## Task details
Of the material below, only the lines from the line containing "(s.branchNotTaken).cu1 = s.cu1 := rfl" down to the line containing "(s.branchNotTaken).readFpr q = s.readFpr" belong in the answer, written out exactly.
##### Provided data #####
/-! ### `branchTo` -/

@[simp] theorem State.branchTo_gpr (s : State) (target : Word) : (s.branchTo target).gpr = s.gpr := rfl
@[simp] theorem State.branchTo_fpr (s : State) (target : Word) : (s.branchTo target).fpr = s.fpr := rfl
@[simp] theorem State.branchTo_fcc (s : State) (target : Word) : (s.branchTo target).fcc = s.fcc := rfl
@[simp] theorem State.branchTo_hi (s : State) (target : Word) : (s.branchTo target).hi = s.hi := rfl
@[simp] theorem State.branchTo_lo (s : State) (target : Word) : (s.branchTo target).lo = s.lo := rfl
@[simp] theorem State.branchTo_pc (s : State) (target : Word) : (s.branchTo target).pc = s.npc := rfl
@[simp] theorem State.branchTo_npc (s : State) (target : Word) : (s.branchTo target).npc = target := rfl
@[simp] theorem State.branchTo_ds (s : State) (target : Word) : (s.branchTo target).ds = true := rfl
@[simp] theorem State.branchTo_status (s : State) (target : Word) : (s.branchTo target).status = s.status := rfl
@[simp] theorem State.branchTo_cause (s : State) (target : Word) : (s.branchTo target).cause = s.cause := rfl
@[simp] theorem State.branchTo_epc (s : State) (target : Word) : (s.branchTo target).epc = s.epc := rfl
@[simp] theorem State.branchTo_badVAddr (s : State) (target : Word) : (s.branchTo target).badVAddr = s.badVAddr := rfl
@[simp] theorem State.branchTo_llbit (s : State) (target : Word) : (s.branchTo target).llbit = s.llbit := rfl
@[simp] theorem State.branchTo_lladdr (s : State) (target : Word) : (s.branchTo target).lladdr = s.lladdr := rfl
@[simp] theorem State.branchTo_mem (s : State) (target : Word) : (s.branchTo target).mem = s.mem := rfl
@[simp] theorem State.branchTo_stored (s : State) (target : Word) : (s.branchTo target).stored = s.stored := rfl
@[simp] theorem State.branchTo_params (s : State) (target : Word) : (s.branchTo target).params = s.params := rfl
@[simp] theorem State.branchTo_irqInput (s : State) (target : Word) : (s.branchTo target).irqInput = s.irqInput := rfl
@[simp] theorem State.branchTo_draws (s : State) (target : Word) : (s.branchTo target).draws = s.draws := rfl
@[simp] theorem State.branchTo_exl (s : State) (target : Word) :
    (s.branchTo target).exl = s.exl := rfl
@[simp] theorem State.branchTo_um (s : State) (target : Word) :
    (s.branchTo target).um = s.um := rfl
@[simp] theorem State.branchTo_ie (s : State) (target : Word) :
    (s.branchTo target).ie = s.ie := rfl
@[simp] theorem State.branchTo_im (s : State) (target : Word) :
    (s.branchTo target).im = s.im := rfl
@[simp] theorem State.branchTo_cu1 (s : State) (target : Word) :
    (s.branchTo target).cu1 = s.cu1 := rfl
@[simp] theorem State.branchTo_userMode (s : State) (target : Word) :
    (s.branchTo target).userMode = s.userMode := rfl
@[simp] theorem State.branchTo_ip (s : State) (target : Word) :
    (s.branchTo target).ip = s.ip := rfl
@[simp] theorem State.branchTo_excCode (s : State) (target : Word) :
    (s.branchTo target).excCode = s.excCode := rfl
@[simp] theorem State.branchTo_ce (s : State) (target : Word) :
    (s.branchTo target).ce = s.ce := rfl
@[simp] theorem State.branchTo_bd (s : State) (target : Word) :
    (s.branchTo target).bd = s.bd := rfl
@[simp] theorem State.branchTo_fpu (s : State) (target : Word) :
    (s.branchTo target).fpu = s.fpu := rfl
@[simp] theorem State.branchTo_readHiLo (s : State) (target : Word) :
    (s.branchTo target).readHiLo = s.readHiLo := rfl
@[simp] theorem State.branchTo_readGpr (s : State) (target : Word) (q : Reg) :
    (s.branchTo target).readGpr q = s.readGpr q := rfl
@[simp] theorem State.branchTo_readFpr (s : State) (target : Word) (q : FReg) :
    (s.branchTo target).readFpr q = s.readFpr q := rfl
@[simp] theorem State.branchTo_readDouble (s : State) (target : Word) (q : FReg) :
    (s.branchTo target).readDouble q = s.readDouble q := rfl
@[simp] theorem State.branchTo_readFcc (s : State) (target : Word) (q : CC) :
    (s.branchTo target).readFcc q = s.readFcc q := rfl
@[simp] theorem State.branchTo_readByte (s : State) (target : Word) (a : Word) :
    (s.branchTo target).readByte a = s.readByte a := rfl
@[simp] theorem State.branchTo_readHalf (s : State) (target : Word) (a : Word) :
    (s.branchTo target).readHalf a = s.readHalf a := rfl
@[simp] theorem State.branchTo_readWord (s : State) (target : Word) (a : Word) :
    (s.branchTo target).readWord a = s.readWord a := rfl
@[simp] theorem State.branchTo_readDword (s : State) (target : Word) (a : Word) :
    (s.branchTo target).readDword a = s.readDword a := rfl

/-! ### `branchNotTaken` -/

@[simp] theorem State.branchNotTaken_gpr (s : State) : (s.branchNotTaken).gpr = s.gpr := rfl
@[simp] theorem State.branchNotTaken_fpr (s : State) : (s.branchNotTaken).fpr = s.fpr := rfl
@[simp] theorem State.branchNotTaken_fcc (s : State) : (s.branchNotTaken).fcc = s.fcc := rfl
@[simp] theorem State.branchNotTaken_hi (s : State) : (s.branchNotTaken).hi = s.hi := rfl
@[simp] theorem State.branchNotTaken_lo (s : State) : (s.branchNotTaken).lo = s.lo := rfl
@[simp] theorem State.branchNotTaken_pc (s : State) : (s.branchNotTaken).pc = s.npc := rfl
@[simp] theorem State.branchNotTaken_npc (s : State) : (s.branchNotTaken).npc = s.npc + 4#32 := rfl
@[simp] theorem State.branchNotTaken_ds (s : State) : (s.branchNotTaken).ds = true := rfl
@[simp] theorem State.branchNotTaken_status (s : State) : (s.branchNotTaken).status = s.status := rfl
@[simp] theorem State.branchNotTaken_cause (s : State) : (s.branchNotTaken).cause = s.cause := rfl
@[simp] theorem State.branchNotTaken_epc (s : State) : (s.branchNotTaken).epc = s.epc := rfl
@[simp] theorem State.branchNotTaken_badVAddr (s : State) : (s.branchNotTaken).badVAddr = s.badVAddr := rfl
@[simp] theorem State.branchNotTaken_llbit (s : State) : (s.branchNotTaken).llbit = s.llbit := rfl
@[simp] theorem State.branchNotTaken_lladdr (s : State) : (s.branchNotTaken).lladdr = s.lladdr := rfl
@[simp] theorem State.branchNotTaken_mem (s : State) : (s.branchNotTaken).mem = s.mem := rfl
@[simp] theorem State.branchNotTaken_stored (s : State) : (s.branchNotTaken).stored = s.stored := rfl
@[simp] theorem State.branchNotTaken_params (s : State) : (s.branchNotTaken).params = s.params := rfl
@[simp] theorem State.branchNotTaken_irqInput (s : State) : (s.branchNotTaken).irqInput = s.irqInput := rfl
@[simp] theorem State.branchNotTaken_draws (s : State) : (s.branchNotTaken).draws = s.draws := rfl
@[simp] theorem State.branchNotTaken_exl (s : State) :
    (s.branchNotTaken).exl = s.exl := rfl
@[simp] theorem State.branchNotTaken_um (s : State) :
    (s.branchNotTaken).um = s.um := rfl
@[simp] theorem State.branchNotTaken_ie (s : State) :
    (s.branchNotTaken).ie = s.ie := rfl
@[simp] theorem State.branchNotTaken_im (s : State) :
    (s.branchNotTaken).im = s.im := rfl
@[simp] theorem State.branchNotTaken_cu1 (s : State) :
    (s.branchNotTaken).cu1 = s.cu1 := rfl
@[simp] theorem State.branchNotTaken_userMode (s : State) :
    (s.branchNotTaken).userMode = s.userMode := rfl
@[simp] theorem State.branchNotTaken_ip (s : State) :
    (s.branchNotTaken).ip = s.ip := rfl
@[simp] theorem State.branchNotTaken_excCode (s : State) :
    (s.branchNotTaken).excCode = s.excCode := rfl
@[simp] theorem State.branchNotTaken_ce (s : State) :
    (s.branchNotTaken).ce = s.ce := rfl
@[simp] theorem State.branchNotTaken_bd (s : State) :
    (s.branchNotTaken).bd = s.bd := rfl
@[simp] theorem State.branchNotTaken_fpu (s : State) :
    (s.branchNotTaken).fpu = s.fpu := rfl
@[simp] theorem State.branchNotTaken_readHiLo (s : State) :
    (s.branchNotTaken).readHiLo = s.readHiLo := rfl
@[simp] theorem State.branchNotTaken_readGpr (s : State) (q : Reg) :
    (s.branchNotTaken).readGpr q = s.readGpr q := rfl
@[simp] theorem State.branchNotTaken_readFpr (s : State) (q : FReg) :
    (s.branchNotTaken).readFpr q = s.readFpr q := rfl
@[simp] theorem State.branchNotTaken_readDouble (s : State) (q : FReg) :
    (s.branchNotTaken).readDouble q = s.readDouble q := rfl
@[simp] theorem State.branchNotTaken_readFcc (s : State) (q : CC) :
    (s.branchNotTaken).readFcc q = s.readFcc q := rfl
@[simp] theorem State.branchNotTaken_readByte (s : State) (a : Word) :
    (s.branchNotTaken).readByte a = s.readByte a := rfl
@[simp] theorem State.branchNotTaken_readHalf (s : State) (a : Word) :
    (s.branchNotTaken).readHalf a = s.readHalf a := rfl
@[simp] theorem State.branchNotTaken_readWord (s : State) (a : Word) :
    (s.branchNotTaken).readWord a = s.readWord a := rfl
@[simp] theorem State.branchNotTaken_readDword (s : State) (a : Word) :
    (s.branchNotTaken).readDword a = s.readDword a := rfl

/-! ### `setSoftIp` -/

@[simp] theorem State.setSoftIp_gpr (s : State) (v : BitVec 2) : (s.setSoftIp v).gpr = s.gpr := rfl
@[simp] theorem State.setSoftIp_fpr (s : State) (v : BitVec 2) : (s.setSoftIp v).fpr = s.fpr := rfl
@[simp] theorem State.setSoftIp_fcc (s : State) (v : BitVec 2) : (s.setSoftIp v).fcc = s.fcc := rfl
@[simp] theorem State.setSoftIp_hi (s : State) (v : BitVec 2) : (s.setSoftIp v).hi = s.hi := rfl
@[simp] theorem State.setSoftIp_lo (s : State) (v : BitVec 2) : (s.setSoftIp v).lo = s.lo := rfl
@[simp] theorem State.setSoftIp_pc (s : State) (v : BitVec 2) : (s.setSoftIp v).pc = s.pc := rfl
@[simp] theorem State.setSoftIp_npc (s : State) (v : BitVec 2) : (s.setSoftIp v).npc = s.npc := rfl
@[simp] theorem State.setSoftIp_ds (s : State) (v : BitVec 2) : (s.setSoftIp v).ds = s.ds := rfl
@[simp] theorem State.setSoftIp_status (s : State) (v : BitVec 2) : (s.setSoftIp v).status = s.status := rfl
@[simp] theorem State.setSoftIp_cause (s : State) (v : BitVec 2) : (s.setSoftIp v).cause = setField s.cause 8 v := rfl
@[simp] theorem State.setSoftIp_epc (s : State) (v : BitVec 2) : (s.setSoftIp v).epc = s.epc := rfl
@[simp] theorem State.setSoftIp_badVAddr (s : State) (v : BitVec 2) : (s.setSoftIp v).badVAddr = s.badVAddr := rfl
@[simp] theorem State.setSoftIp_llbit (s : State) (v : BitVec 2) : (s.setSoftIp v).llbit = s.llbit := rfl
@[simp] theorem State.setSoftIp_lladdr (s : State) (v : BitVec 2) : (s.setSoftIp v).lladdr = s.lladdr := rfl
@[simp] theorem State.setSoftIp_mem (s : State) (v : BitVec 2) : (s.setSoftIp v).mem = s.mem := rfl
@[simp] theorem State.setSoftIp_stored (s : State) (v : BitVec 2) : (s.setSoftIp v).stored = s.stored := rfl
@[simp] theorem State.setSoftIp_params (s : State) (v : BitVec 2) : (s.setSoftIp v).params = s.params := rfl
@[simp] theorem State.setSoftIp_irqInput (s : State) (v : BitVec 2) : (s.setSoftIp v).irqInput = s.irqInput := rfl
@[simp] theorem State.setSoftIp_draws (s : State) (v : BitVec 2) : (s.setSoftIp v).draws = s.draws := rfl
@[simp] theorem State.setSoftIp_exl (s : State) (v : BitVec 2) :
    (s.setSoftIp v).exl = s.exl := rfl
@[simp] theorem State.setSoftIp_um (s : State) (v : BitVec 2) :
    (s.setSoftIp v).um = s.um := rfl
@[simp] theorem State.setSoftIp_ie (s : State) (v : BitVec 2) :
    (s.setSoftIp v).ie = s.ie := rfl
@[simp] theorem State.setSoftIp_im (s : State) (v : BitVec 2) :
    (s.setSoftIp v).im = s.im := rfl
@[simp] theorem State.setSoftIp_cu1 (s : State) (v : BitVec 2) :
    (s.setSoftIp v).cu1 = s.cu1 := rfl
@[simp] theorem State.setSoftIp_userMode (s : State) (v : BitVec 2) :
    (s.setSoftIp v).userMode = s.userMode := rfl
@[simp] theorem State.setSoftIp_fpu (s : State) (v : BitVec 2) :
    (s.setSoftIp v).fpu = s.fpu := rfl
@[simp] theorem State.setSoftIp_readHiLo (s : State) (v : BitVec 2) :
    (s.setSoftIp v).readHiLo = s.readHiLo := rfl
@[simp] theorem State.setSoftIp_readGpr (s : State) (v : BitVec 2) (q : Reg) :
    (s.setSoftIp v).readGpr q = s.readGpr q := rfl
@[simp] theorem State.setSoftIp_readFpr (s : State) (v : BitVec 2) (q : FReg) :
    (s.setSoftIp v).readFpr q = s.readFpr q := rfl
@[simp] theorem State.setSoftIp_readDouble (s : State) (v : BitVec 2) (q : FReg) :
    (s.setSoftIp v).readDouble q = s.readDouble q := rfl
@[simp] theorem State.setSoftIp_readFcc (s : State) (v : BitVec 2) (q : CC) :
    (s.setSoftIp v).readFcc q = s.readFcc q := rfl
@[simp] theorem State.setSoftIp_readByte (s : State) (v : BitVec 2) (a : Word) :
    (s.setSoftIp v).readByte a = s.readByte a := rfl
@[simp] theorem State.setSoftIp_readHalf (s : State) (v : BitVec 2) (a : Word) :
    (s.setSoftIp v).readHalf a = s.readHalf a := rfl
@[simp] theorem State.setSoftIp_readWord (s : State) (v : BitVec 2) (a : Word) :
    (s.setSoftIp v).readWord a = s.readWord a := rfl
@[simp] theorem State.setSoftIp_readDword (s : State) (v : BitVec 2) (a : Word) :
    (s.setSoftIp v).readDword a = s.readDword a := rfl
#####
## Finished exercise
    (s.branchNotTaken).cu1 = s.cu1 := rfl
@[simp] theorem State.branchNotTaken_userMode (s : State) :
    (s.branchNotTaken).userMode = s.userMode := rfl
@[simp] theorem State.branchNotTaken_ip (s : State) :
    (s.branchNotTaken).ip = s.ip := rfl
@[simp] theorem State.branchNotTaken_excCode (s : State) :
    (s.branchNotTaken).excCode = s.excCode := rfl
@[simp] theorem State.branchNotTaken_ce (s : State) :
    (s.branchNotTaken).ce = s.ce := rfl
@[simp] theorem State.branchNotTaken_bd (s : State) :
    (s.branchNotTaken).bd = s.bd := rfl
@[simp] theorem State.branchNotTaken_fpu (s : State) :
    (s.branchNotTaken).fpu = s.fpu := rfl
@[simp] theorem State.branchNotTaken_readHiLo (s : State) :
    (s.branchNotTaken).readHiLo = s.readHiLo := rfl
@[simp] theorem State.branchNotTaken_readGpr (s : State) (q : Reg) :
    (s.branchNotTaken).readGpr q = s.readGpr q := rfl
@[simp] theorem State.branchNotTaken_readFpr (s : State) (q : FReg) :
    (s.branchNotTaken).readFpr q = s.readFpr q := rfl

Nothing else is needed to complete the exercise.